Brane Mechanics
Brane mechanics is the study of the dynamics of relativistic extended objects [1,2], like relativistic strings, domain walls, and objects of higher dimension. In a relativistic setting, branes describe physical systems with degrees of freedom localized on spacelike sub-manifolds in an ambient fixed background spacetime, or ‘‘bulk". The organizing principle of brane mechanics is the symmetry of reparametrization invariance. Branes are described by a reparametrization invariant local action that is a functional of the geometry of the worldvolume spanned by the brane in its evolution. Reparametrization invariance and the background diffeomorphism invariance or Poincaré invariance for a Minkowski background, limit strongly the number of possible geometric models available. Besides its importance in relativistic mechanics, brane mechanics is of interest in a variety of contexts.

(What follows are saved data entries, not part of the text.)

-- ==== Sys2Proof/Machine/Mgmt.lean ====
section
/-! DEFINITION. The page-fault service, the management interface, the host port, the device registers and the monitors
(R83, R100, R363, R394 to R405). -/

namespace Sys2Proof.Machine

/-! ### The page-fault service (R100) -/

/-- The answer to an item: the access is tried again, or the fault is delivered, precisely to a thread and deferred for
an engine or a stream (R100). Cycles that th has waited do not count toward its budget (R326). -/
def serveItem (s : State) (i : PageItem) (retry : Bool) : State :=
  let s := { s with pageItems := s.pageItems.filter fun j => j.id != i.id }
  match i.asker with
  | .thread c t deferred =>
    let th := s.thread c t
    if th.wait = .pageFault i.id then
      let waited := s.cycle - th.since
      let k := s.core c
      let act := if t = 4 then k.act.map fun (a : Activation) => { a with budget := a.budget + waited } else k.act
      let s := s.setCore c { (k.setThread t { th with wait := .none }) with act := act }
      if retry then s else trapThread s c t .notPresent i.va deferred
    else s
  | .copy c p => if retry then s else copyFault s c p .notPresent i.va.toNat
  | .stream c t n j =>
    if retry then s
    else
      match (s.thread c t).streams.find? n with
      | none => s
      | some r => if nextAhead r = some j then queueElem s c t n r ⟨j, 0, 0, some (.notPresent, i.va)⟩ else s
  | .frame c t =>
    let th := s.thread c t
    let s := if th.wait = .pageFault i.id then s.setThread c t { th with wait := .none } else s
    if retry then s else { s with pageItems := s.pageItems ++ [{ i with declined := true }] }
  | .queue x q => if retry then settleQueue s x q else failQueue s x q i.va.toNat
  -- the fault reaches the kiosk's step when the launch of its ring is bound (R217), another unit's when it tries again
  | .kiosk .. | .other => if retry then s else { s with pageItems := s.pageItems ++ [{ i with declined := true }] }

/-- A table page of zeros at a frame of HBM. -/
def zeroTable (s : State) (seed : Word) (frame : Nat) : State :=
  (List.range 128).foldl (fun s i => writeSector s (homeSlice s seed (frame + 32 * i)) (frame / 32 + i) 0 true true) s

/-- The frame, a 4 KiB page of HBM, and the rights that the service gives at an open choice.
(DESIGN CHOICE, unsafe, log 98) -/
def chosenFrame (w : Word) : Nat := w.toNat / 2 ^ 12 % 2 ^ 27 * 4096

/-- The service makes the page of an address present: tables that lack are set up, and a leaf is written where the walk
finds none; frames and rights are free values, and a readable page results (R94, R100).
(DESIGN CHOICE, unsafe, log 98) -/
def mapFrom (s : State) (seed : Word) (va : Nat) : Nat → Nat → State
  | table, 0 =>
    let a := table + 8 * (va / 2 ^ 12 % 512)
    if (readPa s seed a 8).any fun e => e % 2 == 0 then
      let w := Config.freePte s.free
      let e := 1 + 2 + 4 + fld w 5 3 * 8 + chosenFrame w
      (writePa { s with free := s.free + 1 } seed a 8 e).getD s
    else s
  | table, l + 1 =>
    let a := table + 8 * (if l + 1 = 4 then va / 2 ^ 48 % 16 else va / 2 ^ (12 + 9 * (l + 1)) % 512)
    match readPa s seed a 8 with
    | none => s
    | some e =>
      if e % 2 = 1 then
        if badPte s (l + 1) va e || bit (word e) 1 then s else mapFrom s seed va (fld (word e) 45 12 * 4096) l
      else
        let frame := chosenFrame (Config.freePte s.free)
        let s := zeroTable { s with free := s.free + 1 } seed frame
        match writePa s seed a 8 (1 + frame) with
        | none => s
        | some s => mapFrom s seed va frame l

/-- The service makes a page of a context present (R100). (DESIGN CHOICE, unsafe, log 98) -/
def mapPage (s : State) (x va : Nat) : State := mapFrom s (s.ctx x).seed va ((s.ctx x).root.toNat * 128) 4

/-- PAGE_FAULT_SERVICE: the firmware serves an item of a context: it makes the page present and has the access tried again,
or declines (R100). Its access to the table waits at an entry that another agent holds (R139). In host-assisted mode the
host serves it (R363). -/
def execPageFaultService (s : State) : Out :=
  match s.item with
  | some (.pageFaultService x n retry) =>
    runStep (.pageFaultService x n retry) s fun s =>
      match s.pageItems.find? fun i => i.id == n && i.ctx == x && !i.declined && i.notice.isNone with
      | none => none
      | some i =>
        if retry && walkHeld s .other 768 x .write i.va.toNat then none
        else some (serveItem (if retry then mapPage s x i.va.toNat else s) i retry)
  | _ => .next s

/-! ### The mailbox (R397, R398) -/

/-- Argument i of the request area. -/
def mbArg (s : State) (i : Nat) : Nat := Mem.read s.dev (0x300000 + 8 * i) 8

/-- The doorbell doubleword. -/
def doorbell (s : State) : Word := word (Mem.read s.dev 0x300080 8)

/-- Complete the command: the response, then the doorbell with busy clear (R397). -/
def finishMailbox (s : State) (status : Nat) : State :=
  let d := setFld (setFld (doorbell s) 31 24 status) 0 0 0
  let dev := Mem.write s.dev 0x300040 64 d.toNat
  { s with dev := Mem.write dev 0x300080 8 d.toNat }

/-- The command of a code, which answers its status (R397). -/
def mailbox (s : State) (code : Nat) (f : State → Nat × State) : Option State :=
  if bit (doorbell s) 0 && fld (doorbell s) 15 8 == code then
    let r := f s
    some (finishMailbox r.2 r.1)
  else some s

/-- A pending page notice (R398, R424). -/
def pageNotice (s : State) : Option PageItem :=
  s.pageItems.find? fun i => i.ctx == mbArg s 0 && i.notice == some (mbArg s 1) && !i.declined

/-- Answer a page notice. -/
def pageAnswer (retry : Bool) (s : State) : Nat × State :=
  match pageNotice s with
  | some i => (0, serveItem s i retry)
  | none => (1, s)

/-- PAGE_MAP: the faulting access retries (R398). -/
def execPageMap (s : State) : Out :=
  match s.item with
  | some .pageMap => runStep .pageMap s fun s => mailbox s 1 (pageAnswer true)
  | _ => .next s

/-- PAGE_DECLINE: the fault is delivered (R398). -/
def execPageDecline (s : State) : Out :=
  match s.item with
  | some .pageDecline => runStep .pageDecline s fun s => mailbox s 2 (pageAnswer false)
  | _ => .next s

/-- The held barrier that a request names: context, core, barrier (R363, R398). (DEDUCED, unsafe, log 77) -/
def heldBarrier (s : State) : Option (Nat × Nat) :=
  let c := mbArg s 1
  let b := mbArg s 2
  if c < 768 ∧ b < 128 ∧ (s.core c).bound.isSome ∧ s.coreCtx c = mbArg s 0 ∧ ((s.core c).bar b).held then some (c, b) else none

/-- The same of a launch that is set aside on the core: the launch, what is set aside and whether the barrier is a group's
(R360, R398). (DEDUCED, unsafe, log 77) -/
def heldAside (s : State) : Option (LaunchRun × Nat × SavedTasks × Bool) :=
  s.launches.findSome? fun p =>
    let key := savedKey p.2.order (mbArg s 1)
    if p.2.ctx = mbArg s 0 ∧ mbArg s 1 < 768 then
      (s.savedTasks.find? key).bind fun a => (a.held.find? fun e => e.1 == mbArg s 2).map fun e => (p.2, key, a, e.2)
    else none

/-- BARRIER_EXTEND: the held phase runs another timeout, from when its launch is bound again where it is set aside (R363,
R398). (DEDUCED, unsafe, log 77) -/
def execBarrierExtend (s : State) : Out :=
  match s.item with
  | some .barrierExtend =>
    runStep .barrierExtend s fun s => mailbox s 3 fun s =>
      let n := mbArg s 2
      match heldBarrier s, heldAside s with
      | some (c, b), _ =>
        let k := s.core c
        (0, s.setCore c (k.setBar b { k.bar b with held := false, first := some s.cycle }))
      | none, some (_, key, a, _) =>
        let a := { a with held := a.held.filter (fun e => e.1 != n), extended := a.extended ++ [n] }
        (0, { s with savedTasks := s.savedTasks.set key a })
      | none, none => (1, s)
  | _ => .next s

/-- The timeout of a barrier takes effect for a launch that is set aside on the counting core: at once on the cores where it is
bound, on the others when it is bound there again (R310). -/
def expireAside (s : State) (r : LaunchRun) (c b : Nat) (group : Bool) : State :=
  let cs := if group then r.ld.cores else [c]
  let s := setTouts s r.order (· ++ cs.map fun d => (d, b))
  (cs.filter fun d => launchHere s d r.order == some true).foldl (fun s d => applyTouts s d r.order) s

/-- BARRIER_EXPIRE: the timeout takes effect (R310, R398). -/
def execBarrierExpire (s : State) : Out :=
  match s.item with
  | some .barrierExpire =>
    runStep .barrierExpire s fun s => mailbox s 4 fun s =>
      let n := mbArg s 2
      match heldBarrier s, heldAside s with
      | some (c, b), _ => (0, timeoutBarrier s c b)
      | none, some (r, key, a, group) =>
        let s := { s with savedTasks := s.savedTasks.set key { a with held := a.held.filter fun e => e.1 != n } }
        (0, expireAside s r (mbArg s 1) n group)
      | none, none => (1, s)
  | _ => .next s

Brane mechanics plays an essential role in the framework of brane worlds scenarios, where the four-dimensional universe is considered as a brane embedded in a higher dimensional fixed background, curved or flat, see e.g. [3] and references therein, and in M-theory, where branes are considered as fundamental objects, see e.g. [4]. Other applications in the realm of astrophysics and black hole physics where physical degrees of freedom are localized on submanifolds of spacetime can also be listed. An additional recent motivation comes from the study of entangling surfaces, and the general subject of boundary entropy [5–7].
References
[1] B. Carter, Internat. J. Theoret. Phys. 40 (2001) 2099.
[2] R. Capovilla, J. Guven, Phys. Rev. D 51 (1994) 6736.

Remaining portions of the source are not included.